There are still some problems in the process of data integration, such as distributed transactions and cross-nodeJOINCross-node sorting and paging. For distributed transactions, we need to split them into small transactions in multiple single databases, which are controlled by the application. Cross-nodeJOINTo solve this problem, we need to first extract data from a node, and then the application will go to another nodeJOINOr useFederatedEngine. When sorting pages across nodes, we can read data from multiple nodes in parallel and then sort the pages by application.

3. data redundancy plan

Any device or service, as long as it is a single point, has a great security risk. Once this device or service goes down, it is difficult to have a backup device or service to replace it in a short time. As the core of the system, the database must have a backup to quickly replace the original service in case of exceptions to achieve high availability. In addition, replication technology must be used to synchronize data between multiple database nodes to achieve database read/write splitting. There are many ways to implement data synchronization. The following describes some common methods.

3.1 MySQL Replication

MySQL ReplicationYesMySQLIt comes with an asynchronous replication function. During the replication process, one server acts as the master server, and one or more other servers act as slave servers, that is, the master-slave mode.

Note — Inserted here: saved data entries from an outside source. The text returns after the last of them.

-- ==== Sys2Proof/Certificates/Slice0/Obligations.lean ====
section
/-! DEFINITION. The statements for the provers.  A hub written `g` is the part's state at the moment of the command: its
cycles have passed and the outside world is as the command shows (`Hub.arrive`). -/

open Sys2Proof Sys2Proof.Machine

/-! ### The machine -/

/-- A step carries out the command at the front of the queue with the queue's rest (00_scope.md: commands are taken one at
a time). -/
def Obligations.StepTakesFront : Prop :=
  ∀ (c : Instr) (rest : List Instr) (s : State),
    step { s with pending := c :: rest } = exec c { s with pending := rest }

/-- R168, R9: while the RESET pin is held nothing but its release has an effect, the attention lines and tally drives are off
and the word clock is low; the word clock runs otherwise.  No command touches the queue.  The release leaves every block at
its Part reset values: R18, R46, R66, R87, R111, R132, R156, R167, R173, R183, R194.  That every other row is without effect
while the pin is held, and that a release acts in a state that is not held, is the model's choice (log entry 21); the valid
flag of a channel is left out (log entry 3). -/
def Obligations.PartResetHoldsAndReleases : Prop :=
  (∀ (i : Instr) (s : State), s.held = true → (∀ e strap supw, i ≠ .resetRelease e strap supw) → exec i s = .next s) ∧
  (∀ (i : Instr) (s t : State), exec i s = .next t → t.pending = s.pending) ∧
  (∀ s : State, s.wordClock = !s.held) ∧
  (∀ s : State, s.held = true → (∀ o : Fin 16, s.drives o = (false, false)) ∧ ∀ p : Fin 4, s.attention p = false) ∧
  (∀ (e : Env) (s : State), exec (.partReset e) s = .next { s with held := true }) ∧
  ∀ (e : Env) (strap : BitVec 16) (supw : Bool) (s : State), ∃ t, exec (.resetRelease e strap supw) s = .next t ∧
    t.held = false ∧ t.pending = s.pending ∧ t.hub.strap = strap ∧
    (let b := t.hub.tb
     b.rate.code = strap.toNat / 256 % 4 ∧ b.frameRate = b.rate ∧ b.external = strap.getLsbD 7 ∧
       b.ref = (if strap.getLsbD 7 then .seeking else .free) ∧ b.good = 0 ∧ b.prevPulse = none ∧ b.ratePending = false ∧
       b.frame = { serial := 0, tc := { hours := 0, minutes := 0, seconds := 0, frames := 0, df := false }, phase := 0,
                   jump := false } ∧
       b.lastTick = t.hub.now ∧ b.df = false ∧ b.follow = false ∧ b.jam = none ∧ b.reader = none) ∧
    (∀ k : Fin 16, t.hub.stream k =
      { state := .closed, discard := false, setter := none, global := false, fromHeld := false, releaseMark := 0,
        committed := 0, discarded := 0, lost := 0, skipped := 0, buffer := [], builder := none }) ∧
    (∀ r : Fin 17, t.hub.ring r =
      { base := 0, size := 64, enabled := false, keep := false, headOff := 0, index := [], head := 0, send := 0,
        corrected := 0, damaged := 0 }) ∧
    (∀ i : Fin 4, (t.hub.inputs[i]).expected = .hd ∧ (t.hub.inputs[i]).present = false ∧ (t.hub.inputs[i]).sinceLoss = 0 ∧
      (t.hub.inputs[i]).lineErrors = 0 ∧ (t.hub.inputs[i]).losses = 0 ∧ (t.hub.inputs[i]).measured = none ∧
      (t.hub.inputs[i]).delivered = []) ∧
    (∀ k : Fin 4,
      let x := t.hub.coders[k]
      x.source = 0 ∧ x.format = .hd ∧ x.fixed = false ∧ x.rFix = 2000000 ∧ x.rMin = 2000000 ∧ x.rMax = 100000000 ∧
        x.weight = 1 ∧ x.bf = 4 ∧ x.built = false ∧ x.rate = 0 ∧ x.target = 0 ∧ x.size = 0 ∧ x.fullness = 0 ∧ x.q = 0 ∧
        x.remembered = 0 ∧ x.sourceChange = false ∧ x.flight = [] ∧ x.counts = {}) ∧
    (∀ c : Fin 64,
      let x := t.hub.mixer.channels[c]
      x.delay = 0 ∧ x.pendingDelay = none ∧ x.muteEnd = none ∧ x.inverted = false ∧ x.invalid = 0 ∧ x.line = [] ∧
        ∀ k : Fin 16, x.gains[k] = { g := 0, target := 0, r := 0 }) ∧
    (∀ k : Fin 16, t.hub.mixer.buses[k] =
      { master := { g := 16384, target := 16384, r := 0 }, peak := 0, overloads := 0, lastPeak := 0, lastOverloads := 0,
        threshold := 0, silenceFrames := 50, run := 0, silent := false, overloadFrames := 0, inputError := false }) ∧
    (∀ k : Fin 8, (t.hub.mixer.packs[k]).state = .idle ∧ (t.hub.mixer.packs[k]).buffer = [] ∧
      (t.hub.mixer.packs[k]).offered = 0 ∧ (t.hub.mixer.packs[k]).voided = 0) ∧
    (∀ p : Fin 8,
      let x := t.hub.paths.path[p]
      x.enabled = false ∧ x.pauseLimit = 12 ∧ x.lineRate = 100 ∧ x.state = .off ∧ x.reason = .none ∧
        x.lines = BitVec.ofNat 4 (e.lines.toNat / 16 ^ p.val) ∧ x.change = false ∧ x.loss = false ∧ x.pauseCount = 0 ∧
        x.timeoutMark = false ∧ x.hold = false ∧ x.holder = none ∧ x.resetCount = 0 ∧ x.releaseDue = false ∧ x.fifo = [] ∧
        x.seq = 0 ∧ x.baseline = none ∧ x.counts = {} ∧ x.pausedIn = 0 ∧
        (t.hub.paths.arbiters[p]).last0 = 16 ∧ (t.hub.paths.arbiters[p]).cur1 = none ∧
        ∀ r : Fin 17, (t.hub.paths.arbiters[p]).deficits[r] = 0) ∧
    t.hub.paths.spread = 0 ∧ t.hub.paths.directed = [] ∧
    (∀ j : Fin 4, t.hub.paths.bonds[j] = { setting := false, inForce := false, odd := false }) ∧
    (∀ r : Fin 17, t.hub.paths.sends[r] = { taken := none, sent := 0, passedDamaged := 0 }) ∧
    t.hub.gauges.auto = strap.getLsbD 11 ∧ t.hub.gauges.window = 25 ∧
    (∀ p : Fin 8,
      let x := t.hub.gauges.path[p]
      x.phase = .idle ∧ x.g = 0 ∧ x.remaining = 0 ∧ x.sum = 0 ∧ x.v0 = 0 ∧ x.count2 = 0 ∧ x.lastV0 = 0 ∧ x.lastT1 = 0 ∧
        x.c = 0 ∧ x.s = 0 ∧ x.e = 0 ∧ x.completed = 0 ∧ x.aborted = 0 ∧ x.manual = .idle ∧ x.volume = false ∧ x.gate = 1 ∧
        x.manualSum = 0 ∧ x.manualCount = 0 ∧ x.result = none) ∧
    (let b := t.hub.budget
     b.fixedSource = false ∧ b.fixedCapacity = 0 ∧ b.headroom = 100 ∧ (∀ k : Fin 4, b.reserves[k] = 0) ∧ b.kBits = 0 ∧
       b.u = 0 ∧ b.u' = 0 ∧ b.soundReserve = 0 ∧ b.otherReserve = 0 ∧ b.fixedTotal = 0 ∧ b.pool = 0 ∧ b.overdrawn = false ∧
       b.recomputations = 0 ∧
       ∀ k : Fin 4, b.pictures[k] =
         { assigned := 2000000, counted := false, share := none, starved := false, kept := [], changedAt := none,
           startedAt := none }) ∧
    (let l := t.hub.log
     l.clips = [] ∧ l.labels = [] ∧ (∀ kind source, l.keeps kind source = true) ∧ l.supply = supw ∧ l.nextClip = 1 ∧
       l.nextLabel = 0 ∧ l.filed = 0 ∧ l.ignored = 0 ∧ l.removed = 0 ∧ l.lapses = 0 ∧
       ∀ k : Fin 4, l.triggers[k] =
         { kind := none, source := none, pattern := 0, mask := 0, action := .start 0, auto := false, state := .disarmed,
           fires := 0, ignored := 0, misses := 0 }) ∧
    (∀ o : Fin 16, t.hub.tally.entries[o] = { source := .none, lamp := .off, override := .none, holder := none }) ∧
    (∀ i : Fin 4, t.hub.tally.flash[i] = 0 ∧ t.hub.tally.sent[i] = false) ∧
    (∀ p : Fin 4,
      let x := t.hub.ports[p]
      x.queue = [] ∧ x.fullList = [] ∧ x.sending = none ∧ x.present = true ∧ x.expectOdd = false ∧ x.half = none ∧
        x.timer = 0 ∧ x.streams = 0xFFFF ∧ x.counts = {} ∧
        x.classes = (if strap.getLsbD 2 then (#v[0x6C6#16, 0x24A#16, 0x633#16, 0x2C2#16])[p] else 0x6FF#16) |||
          (if strap.getLsbD (3 + p.val) then 0x100#16 else 0#16)) ∧
    ∀ p : Fin 4, t.hub.notices[p] =
      { queue := [], mask := 0x7FFFFF, summary := 0, lost := 0, mode := .untilEmpty, line := false, owed := 0,
        pulse := .idle }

Principle:MySQLUse3Threads to execute the replication function. When replication starts, the slave server createsI/OThe thread connects to the master server and requires the master server to send statements recorded in its binary log. The master server creates a thread to send the binary log content to the slave server. Slave ServerI/OThe thread reads the content sent by the master server thread and copies the data to a local file in the data directory of the slave server. This file is called a relay log. The third thread isSQLA thread is created by a slave server to read relay logs and perform updates contained in the logs. Common architecture Methods: Master-Slave, Master-Master and master-Slave cascade, Master-Master-Cascade.

Advantages: simple deployment, easy implementation, and yesMySQLThis feature allows you to easily switch between the master and slave nodes. You can use a third-party software or write a simple script to automatically switch between the master and slave nodes.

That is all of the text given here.